__RECORD SET__.
----

theorem dropJump_frame {a0 : Nat} : Frame (some [.STM_EVENT, .STM_TGT_EVENT, .STM_TGT_STATUS]) [.events, .sup, .syn] s (dropJump a0 s) := by
  unfold dropJump
  refine Frame.ite (fun _ => ?_) (fun _ => ?_)
  · extract_lets -merge -useContext -underBinder +onlyGivenNames x1
    refine Frame.via x1 ?_ fun h1 => ?_
    · unfold x1
      refine Frame.put ?_ (inRows_of (r := .STM_TGT_STATUS) rfl (by exact ⟨_, rfl⟩))
      refine Frame.raise ?_ (inRows_of (r := .STM_EVENT) rfl (by exact rfl)) rfl
      refine Frame.raise ?_ (inRows_of (r := .STM_TGT_EVENT) rfl (by exact ⟨_, rfl⟩)) rfl
      exact Frame.refl
    try clear_value x1
    refine Frame.then ?_ State.setTgt_frame rfl rfl
    exact h1
  · exact Frame.refl

theorem takeUp_frame {a0 : Nat} : Frame (some [.STM_TGT_PASS, .STM_TGT_STATUS]) [.syn] s (takeUp a0 s) := by
  unfold takeUp
  extract_lets -merge -useContext -underBinder +onlyGivenNames v1
  first | split | (clear_value *; split)
  · refine Frame.ite (fun _ => ?_) (fun _ => ?_)
    · extract_lets -merge -useContext -underBinder +onlyGivenNames x2
      refine Frame.via x2 ?_ fun h2 => ?_
      · unfold x2
        first | split | (clear_value *; split)
        · refine Frame.then ?_ markEnd_frame rfl rfl
          exact Frame.refl
        · exact Frame.refl
      try clear_value x2
      extract_lets -merge -useContext -underBinder +onlyGivenNames w3 x4
      refine Frame.via x4 ?_ fun h4 => ?_
      · unfold x4
        refine Frame.then ?_ State.setTgt_frame rfl rfl
        exact h2
      try clear_value x4
      extract_lets -merge -useContext -underBinder +onlyGivenNames x5
      refine Frame.via x5 ?_ fun h5 => ?_
      · unfold x5
        refine Frame.put ?_ (inRows_of (r := .STM_TGT_PASS) rfl (by exact ⟨_, rfl⟩))
        refine Frame.put ?_ (inRows_of (r := .STM_TGT_STATUS) rfl (by exact ⟨_, rfl⟩))
        exact h4
      try clear_value x5
      refine Frame.put ?_ (inRows_of (r := .STM_TGT_STATUS) rfl (by exact ⟨_, rfl⟩))
      exact h5
    · exact Frame.refl
  · exact Frame.refl

theorem jreqVisible_frame {a0 : Nat} {a1 : Nat} : Frame (some [.STM_EVENT, .STM_TGT_EVENT, .STM_TGT_PASS, .STM_TGT_STATUS]) [.events, .sup, .syn] s (jreqVisible a0 a1 s) := by
  unfold jreqVisible
  refine Frame.ite (fun _ => ?_) (fun _ => ?_)
  · extract_lets -merge -useContext -underBinder +onlyGivenNames x1
    refine Frame.via x1 ?_ fun h1 => ?_
    · unfold x1
      refine Frame.ite (fun _ => ?_) (fun _ => ?_)
      · refine Frame.raise ?_ (inRows_of (r := .STM_TGT_EVENT) rfl (by exact ⟨_, rfl⟩)) rfl
        exact Frame.refl
      · exact Frame.refl
    try clear_value x1
    extract_lets -merge -useContext -underBinder +onlyGivenNames w2 x3
    refine Frame.via x3 ?_ fun h3 => ?_
    · unfold x3
      refine Frame.then ?_ State.setTgt_frame rfl rfl
      exact h1
    try clear_value x3
    refine Frame.put ?_ (inRows_of (r := .STM_TGT_PASS) rfl (by exact ⟨_, rfl⟩))
    refine Frame.put ?_ (inRows_of (r := .STM_TGT_STATUS) rfl (by exact ⟨_, rfl⟩))
    exact h3
  · refine Frame.raise ?_ (inRows_of (r := .STM_EVENT) rfl (by exact rfl)) rfl
    refine Frame.raise ?_ (inRows_of (r := .STM_TGT_EVENT) rfl (by exact ⟨_, rfl⟩)) rfl
    exact Frame.refl

theorem enterSeg_frame {a0 : Nat} {a1 : Nat} : Frame (some [.STM_TGT_PASS, .STM_TGT_STATUS]) [.syn] s (enterSeg a0 a1 s) := by
  unfold enterSeg
  extract_lets -merge -useContext -underBinder +onlyGivenNames x1
  refine Frame.via x1 ?_ fun h1 => ?_
  · unfold x1
    refine Frame.put ?_ (inRows_of (r := .STM_TGT_PASS) rfl (by exact ⟨_, rfl⟩))
    refine Frame.put ?_ (inRows_of (r := .STM_TGT_STATUS) rfl (by exact ⟨_, rfl⟩))
    exact Frame.refl
  try clear_value x1
  refine Frame.then ?_ State.setTgt_frame rfl rfl
  exact h1

theorem endChains_frame  : Frame (some [.STM_EVENT, .STM_TGT_EVENT, .STM_TGT_STATUS]) [.events, .later, .rdo, .sup, .syn] s (endChains s) := by
  unfold endChains
  refine Frame.forAll _ ?_ fun i x hx => ?_
  · refine Frame.upd (t := s) [.rdo, .syn] ?_ rfl rfl (fun p hn => by cases p <;> first | rfl | exact ⟨rfl, rfl⟩ | exact ⟨rfl, rfl, rfl⟩ | exact absurd hn (by decide)) (fun p hm => by
        simp only [List.mem_cons, List.not_mem_nil, or_false] at hm
        rcases hm with rfl | rfl
        · exact fun h => ⟨(by first | exact h.1 | exact sparseWf_sset h.1 | exact sparseWf_nil | exact sparseWf_filter h.1 | exact sparseWf_smap h.1 | exact sparseWf_sdrop h.1 | exact sparseWf_sset (sparseWf_sset h.1) | exact sparseWf_fold sparseWf_nil | (dsimp only; exact sparseWf_smap h.1)), (by first | exact h.2.1 | exact sparseWf_sset h.2.1 | exact sparseWf_nil | exact sparseWf_filter h.2.1 | exact sparseWf_smap h.2.1 | exact sparseWf_sdrop h.2.1 | exact sparseWf_sset (sparseWf_sset h.2.1) | exact sparseWf_fold sparseWf_nil | (dsimp only; exact sparseWf_smap h.2.1)), (by first | exact h.2.2 | exact sparseWf_sset h.2.2 | exact sparseWf_nil | exact sparseWf_filter h.2.2 | exact sparseWf_smap h.2.2 | exact sparseWf_sdrop h.2.2 | exact sparseWf_sset (sparseWf_sset h.2.2) | exact sparseWf_fold sparseWf_nil | (dsimp only; exact sparseWf_smap h.2.2))⟩
        · exact fun h => ⟨(by first | exact h.1 | exact sparseWf_sset h.1 | exact sparseWf_nil | exact sparseWf_filter h.1 | exact sparseWf_smap h.1 | exact sparseWf_sdrop h.1 | exact sparseWf_sset (sparseWf_sset h.1) | exact sparseWf_fold sparseWf_nil | (dsimp only; exact sparseWf_smap h.1)), (by first | exact h.2.1 | exact sparseWf_sset h.2.1 | exact sparseWf_nil | exact sparseWf_filter h.2.1 | exact sparseWf_smap h.2.1 | exact sparseWf_sdrop h.2.1 | exact sparseWf_sset (sparseWf_sset h.2.1) | exact sparseWf_fold sparseWf_nil | (dsimp only; exact sparseWf_smap h.2.1)), (by first | exact h.2.2.1 | exact sparseWf_sset h.2.2.1 | exact sparseWf_nil | exact sparseWf_filter h.2.2.1 | exact sparseWf_smap h.2.2.1 | exact sparseWf_sdrop h.2.2.1 | exact sparseWf_sset (sparseWf_sset h.2.2.1) | exact sparseWf_fold sparseWf_nil | (dsimp only; exact sparseWf_smap h.2.2.1)), (by first | exact h.2.2.2.1 | exact sparseWf_sset h.2.2.2.1 | exact sparseWf_nil | exact sparseWf_filter h.2.2.2.1 | exact sparseWf_smap h.2.2.2.1 | exact sparseWf_sdrop h.2.2.2.1 | exact sparseWf_sset (sparseWf_sset h.2.2.2.1) | exact sparseWf_fold sparseWf_nil | (dsimp only; exact sparseWf_smap h.2.2.2.1)), (by first | exact h.2.2.2.2.1 | exact sparseWf_sset h.2.2.2.2.1 | exact sparseWf_nil | exact sparseWf_filter h.2.2.2.2.1 | exact sparseWf_smap h.2.2.2.2.1 | exact sparseWf_sdrop h.2.2.2.2.1 | exact sparseWf_sset (sparseWf_sset h.2.2.2.2.1) | exact sparseWf_fold sparseWf_nil | (dsimp only; exact sparseWf_smap h.2.2.2.2.1)), (by first | exact h.2.2.2.2.2 | exact sparseWf_sset h.2.2.2.2.2 | exact sparseWf_nil | exact sparseWf_filter h.2.2.2.2.2 | exact sparseWf_smap h.2.2.2.2.2 | exact sparseWf_sdrop h.2.2.2.2.2 | exact sparseWf_sset (sparseWf_sset h.2.2.2.2.2) | exact sparseWf_fold sparseWf_nil | (dsimp only; exact sparseWf_smap h.2.2.2.2.2))⟩)
    exact Frame.refl
  · extract_lets -merge -useContext -underBinder +onlyGivenNames v1 x2
    refine Frame.via x2 ?_ fun h2 => ?_
    · unfold x2
      refine Frame.ite (fun _ => ?_) (fun _ => ?_)
      · refine Frame.then ?_ followTriggers_frame rfl rfl
        refine Frame.then ?_ dropJump_frame rfl rfl
        exact hx
      · exact hx
    try clear_value x2
    extract_lets -merge -useContext -underBinder +onlyGivenNames w3 x4
    refine Frame.via x4 ?_ fun h4 => ?_
    · unfold x4
      refine Frame.then ?_ State.setTgt_frame rfl rfl
      exact h2
    try clear_value x4
    extract_lets -merge -useContext -underBinder +onlyGivenNames w5 x6
    refine Frame.via x6 ?_ fun h6 => ?_
    · unfold x6
      refine Frame.ite (fun _ => ?_) (fun _ => ?_)
      · refine Frame.then ?_ State.setFlx_frame rfl rfl
        exact h4
      · exact h4
    try clear_value x6
    refine Frame.put ?_ (inRows_of (r := .STM_TGT_STATUS) rfl (by exact ⟨_, rfl⟩))
    exact h6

----

__INSTRUCTIONS TO FOLLOW__. Reply with nothing except the number of lines in the listing above that include the string "endChains".

__WRITTEN RESPONSE__. 2